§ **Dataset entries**

*****

-- ==== Sys2Proof/Machine/SettingsRequests.lean ====
section
/-!
DEFINITION. What the Settings Table and Claim does with CLAIM, UNCLAIM, SET, GET and WINDOW (spec/09, spec/10), and CLEAR-FAULTS
(spec/08).
-/

namespace Sys2Proof.Machine

/-! ### The configuration claim -/

/-- The expiry time of a claim taken or renewed now (R158). -/
def claimExpiryTime (s : State) : Time := s.now + ms s.settings.claimLimit

/-- A CLAIM request (R158). -/
def claimRequest (p : Port) (tag : Tag) (s : State) : State :=
  if claimRefusal s p = some .claimed then reply p tag .claimed s
  else reply p tag .ok { s with claim := some { holder := p, expires := claimExpiryTime s } }

/-- An UNCLAIM request (R159). -/
def unclaimRequest (p : Port) (tag : Tag) (s : State) : State :=
  if claimRefusal s p = none then reply p tag .ok { s with claim := none } else reply p tag .notClaimed s

/-! ### SET: the nine settings (R162, R171) -/

/-- Stores a setting; none where the port or the value is out of range (R163 checks 3 and 4). -/
def storeLeaseLimit (target v : Nat) (s : State) : Option State :=
  match Port.ofNat? target with
  | none => none
  | some q =>
    if 1 ≤ v ∧ v ≤ 8 then some { s with settings := { s.settings with leaseLimit := s.settings.leaseLimit.set q v } } else none

/-- GUARD[p]: 0 GUARDED, 1 UNGUARDED. -/
def storeGuard (target v : Nat) (s : State) : Option State :=
  match Port.ofNat? target with
  | none => none
  | some q =>
    if v ≤ 1 then some { s with settings := { s.settings with guarded := s.settings.guarded.set q (v == 0) } } else none

/-- WAIT-LIMIT in µs. -/
def storeWaitLimit (v : Nat) (s : State) : Option State :=
  if 1 ≤ v ∧ v ≤ 10000 then some { s with settings := { s.settings with waitLimit := v } } else none

/-- HOLD-LIMIT in µs. -/
def storeHoldLimit (v : Nat) (s : State) : Option State :=
  if 1 ≤ v ∧ v ≤ 10000 then some { s with settings := { s.settings with holdLimit := v } } else none

/-- URGENCY; it acts in the SET event (R164). -/
def storeUrgency (v : Nat) (s : State) : Option State :=
  if 2 ≤ v ∧ v ≤ 5 then some (changeUrgency v s) else none

/-- EAGER; the marks are re-evaluated at the end of the event (R164). -/
def storeEager (v : Nat) (s : State) : Option State :=
  if v ≤ 1 then some { s with settings := { s.settings with eager := v == 1 } } else none

/-- QUICK-WAKE. -/
def storeQuickWake (v : Nat) (s : State) : Option State :=
  if v ≤ 1 then some { s with settings := { s.settings with quickWake := v == 1 } } else none

/-- AUTO-RETAIN; the entry condition is evaluated at the end of the event (R164). -/
def storeAutoRetain (v : Nat) (s : State) : Option State :=
  if v ≤ 1 then some { s with settings := { s.settings with autoRetain := v == 1 } } else none

/-- CLAIM-LIMIT in ms. -/
def storeClaimLimit (v : Nat) (s : State) : Option State :=
  if 1 ≤ v ∧ v ≤ 1000 then some { s with settings := { s.settings with claimLimit := v } } else none

/-- Checks 2 to 4 of R163 and the effects of R164. For the device-wide settings the port field is not examined. -/
def storeSetting (target : BitVec 3) (ident : Byte) (value : BitVec 32) (s : State) : Option State :=
  match ident.toNat with
  | 1 => storeLeaseLimit target.toNat value.toNat s
  | 2 => storeGuard target.toNat value.toNat s
  | 3 => storeWaitLimit value.toNat s
  | 4 => storeHoldLimit value.toNat s
  | 5 => storeUrgency value.toNat s
  | 6 => storeEager value.toNat s
  | 7 => storeQuickWake value.toNat s
  | 8 => storeAutoRetain value.toNat s
  | 9 => storeClaimLimit value.toNat s
  | _ => none

/-- A SET request (R163); a malformed payload is answered BAD-ARGUMENT after the claim check (R169). -/
def setRequest (p : Port) (tag : Tag) (target : BitVec 3) (ident : Byte) (value : Option (BitVec 32)) (s : State) : State :=
  match claimRefusal s p with
  | some r => reply p tag r s
  | none =>
    match value.bind (fun v => storeSetting target ident v s) with
    | some t => reply p tag .ok t
    | none => reply p tag .badArgument s

/-! ### GET (R166) -/

/-- The value of a device-wide setting. -/
def deviceSetting (st : Settings) : Nat → Option Nat
  | 3 => some st.waitLimit
  | 4 => some st.holdLimit
  | 5 => some st.urgency
  | 6 => some st.eager.toNat
  | 7 => some st.quickWake.toNat
  | 8 => some st.autoRetain.toNat
  | 9 => some st.claimLimit
  | _ => none

/-- The answer payload of a GET; none where the identifier, port or index names nothing (R166, R168, R171). -/
def getPayload (s : State) (target : BitVec 3) (ident : Byte) : Option (List Byte) :=
  let port := Port.ofNat? target.toNat
  match ident.toNat with
  | 1 => port.map (fun q => bytes4 (s.settings.leaseLimit.get q))
  | 2 => port.map (fun q => bytes4 (if s.settings.guarded.get q then 0 else 1))
  | n =>
    if 16 ≤ n then
      match port, WindowIndex.ofNat? (n - 16) with
      | some q, some i => some (windowPayload ((s.windows.get q).get i))
      | _, _ => none
    else (deviceSetting s.settings n).map bytes4

/-- A GET request (R166). -/
def getRequest (p : Port) (tag : Tag) (target : BitVec 3) (ident : Byte) (s : State) : State :=
  match getPayload s target ident with
  | some payload => answer p tag .ok ident 0 payload s
  | none => reply p tag .badArgument s

/-! ### WINDOW (spec/09) -/

/-- Check 3 of R151 on a record, and the window it writes: some none is an invalid window. -/
def checkedWindow (r : WindowRecord) : Option (Option Window) :=
  if r.valid = false then some none
  else if r.firstBank.toNat ≤ r.lastBank.toNat ∧ r.lastBank.toNat ≤ 7 ∧ r.firstRow.toNat ≤ r.lastRow.toNat
      ∧ r.lastRow.toNat ≤ 8191 ∧ r.rights.toNat ≤ 1 then
    some (some { firstBank := r.firstBank.toNat, lastBank := r.lastBank.toNat, firstRow := r.firstRow.toNat
                 lastRow := r.lastRow.toNat, write := r.rights.toNat == 1 })
  else none

/-- The bank's row and mode are covered for `t`; a bank with neither has nothing to cover. -/
def bankCovered (s : State) (t : Port) (b : Bank) : Bool :=
  match (s.bank b).row, (s.bank b).mode with
  | some r, some m => covered s t b r m
  | _, _ => true

/-- A window change at one bank: what port `t` has there and is no longer covered goes (R154). -/
def windowChangeAt (t : Port) (s : State) (b : Bank) : State :=
  let e := s.bank b
  if e.isHolder t then
    if bankCovered s t b then s else revoke b [t] .window s
  else
    match e.grantees.find? (fun g => decide (g.port = t)) with
    | some g =>
      if bankCovered s t b then s
      else answer t g.tag .denied (bankByte b) 0 []
        (s.setBank b { e with grantees := e.grantees.filter (fun g => !decide (g.port = t)) })
    | none =>
      match e.waiting.find? (fun w => decide (w.port = t)) with
      | some w =>
        if covered s t b w.row w.mode then s else withdrawWaiter b t (answer t w.tag .denied (bankByte b) 0 []) s
      | none => s

/-- The Lease Manager applies a window change to port `t`, banks in order (R154). -/
def applyWindowChange (t : Port) (s : State) : State := Bank.all.foldl (windowChangeAt t) s

/-- A WINDOW request (R151, R152); the OK is placed last. -/
def windowRequest (p : Port) (tag : Tag) (target : BitVec 3) (index : Byte) (record : Option WindowRecord) (s : State) : State :=
  match claimRefusal s p with
  | some r => reply p tag r s
  | none =>
    match record, Port.ofNat? target.toNat, WindowIndex.ofNat? index.toNat with
    | some rec, some t, some i =>
      match checkedWindow rec with
      | some w =>
        reply p tag .ok (applyWindowChange t { s with windows := s.windows.set t ((s.windows.get t).set i w) })
      | none => reply p tag .badArgument s
    | _, _, _ => reply p tag .badArgument s

/-! ### CLEAR-FAULTS (R145, R146) -/

/-- Clears a set's retention-loss flag; if it was set, what the set holds is no longer known (log entry 9). -/
def clearLoss (x : BankSet) (s : State) : State :=
  if (s.account x).lossFlag then forgetContents x (modAccount x (fun c => { c with lossFlag := false }) s) else s

/-- A CLEAR-FAULTS request. -/
def clearFaultsRequest (p : Port) (tag : Tag) (scope : BitVec 2) (s : State) : State :=
  match scope.toNat with
  | 0 => reply p tag .ok (modPort p (fun q => { q with faults := [], overflow := false }) s)
  | 1 =>
    match claimRefusal s p with
    | some r => reply p tag r s
    | none => reply p tag .ok (clearLoss .b (clearLoss .a s))
  | _ => reply p tag .badArgument s

end Sys2Proof.Machine
end

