-- ==== Sys2Proof/Machine/TimerCommands.lean ====
section
/-!
DEFINITION. The timed events: ticks and thermal samples (spec/05), the expiries of wait, contention and claim deadlines (spec/03, spec/10),
and the completion of a wake (spec/06). Each is taken at its own time; a deadline that is absent cannot run out (00_scope; log entry 3).
-/

namespace Sys2Proof.Machine

/-- A set's tick (R86). -/
def tickSet (x : BankSet) (s : State) : State :=
  modAccount x (fun c => { c with nextTick := s.now + s.band.interval }) (raiseBalance x s)

/-- TICK (R86). -/
def execTick (x : BankSet) (s : State) : Outcome := .next (finish (tickSet x (advance (s.account x).nextTick s)))

/-- A band change pulls a set's next tick (R102). -/
def pullTick (band : Band) (x : BankSet) (s : State) : State :=
  modAccount x (fun c => { c with nextTick := min c.nextTick (s.now + band.interval) }) s

/-- A thermal sample (R100 to R102). -/
def takeSample (reading : Int) (s : State) : State :=
  let r := clampReading reading
  let band := bandAfter s.band r
  let s1 := { s with lastTemp := r, nextSample := s.now + Config.samplePeriod, band := band }
  if band = s.band then s1 else raiseEverywhere (.thermal band) (pullTick band .b (pullTick band .a s1))

/-- THERMAL_SAMPLE (R100). -/
def execThermalSample (reading : Int) (s : State) : Outcome := .next (finish (takeSample reading (advance s.nextSample s)))

/-- WAIT_DEADLINE_EXPIRY of the entry of port `p` at bank `b` (R51). -/
def execWaitDeadlineExpiry (b : Bank) (p : Port) (s : State) : Outcome :=
  match (s.bank b).waiting.find? (fun w => decide (w.port = p)) with
  | some w => .next (finish (withdrawWaiter b p (answer p w.tag .timeout (bankByte b) 0 []) (advance w.deadline s)))
  | none => .next s

/-- CONTENTION_DEADLINE_EXPIRY (R55). -/
def execContentionDeadlineExpiry (b : Bank) (s : State) : Outcome :=
  match (s.bank b).contention with
  | some d => .next (finish (revoke b (s.bank b).holderPorts .contention (advance d s)))
  | none => .next s

/-- CLAIM_EXPIRY (R160). -/
def execClaimExpiry (s : State) : Outcome :=
  match s.claim with
  | some h => .next (finish (raiseNotice h.holder .claimLost { advance h.expires s with claim := none }))
  | none => .next s

/-- Clears every port's vote (R114). -/
def clearVotes (s : State) : State := Port.all.foldl (fun s p => modPort p (fun q => { q with vote := false }) s) s

/-- The wake completes (R114); the arbiter's selection is at the end of the event. -/
def completeWake (s : State) : State :=
  { raiseEverywhere (.retention true) (clearVotes (raiseBalance .b (raiseBalance .a s))) with retention := .active }

/-- WAKE_COMPLETION (R114); immediately after it, at the same time and in events of their own, the requests that waited are dispatched
(R129). -/
def execWakeCompletion (s : State) : Outcome :=
  match s.retention with
  | .waking d => .next (resumeDispatch (finish (completeWake (advance d s))))
  | _ => .next s

end Sys2Proof.Machine
end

*****

§ **Exercise instructions**
As the answer, set down only the lines from the data above between the one holding "def bankCovered (s" and the one holding "order (R154). -/", inclusive, exactly as they read.

§ **Completed exercise**
def bankCovered (s : State) (t : Port) (b : Bank) : Bool :=
  match (s.bank b).row, (s.bank b).mode with
  | some r, some m => covered s t b r m
  | _, _ => true

/-- A window change at one bank: what port `t` has there and is no longer covered goes (R154). -/
def windowChangeAt (t : Port) (s : State) (b : Bank) : State :=
  let e := s.bank b
  if e.isHolder t then
    if bankCovered s t b then s else revoke b [t] .window s
  else
    match e.grantees.find? (fun g => decide (g.port = t)) with
    | some g =>
      if bankCovered s t b then s
      else answer t g.tag .denied (bankByte b) 0 []
        (s.setBank b { e with grantees := e.grantees.filter (fun g => !decide (g.port = t)) })
    | none =>
      match e.waiting.find? (fun w => decide (w.port = t)) with
      | some w =>
        if covered s t b w.row w.mode then s else withdrawWaiter b t (answer t w.tag .denied (bankByte b) 0 []) s
      | none => s

/-- The Lease Manager applies a window change to port `t`, banks in order (R154). -/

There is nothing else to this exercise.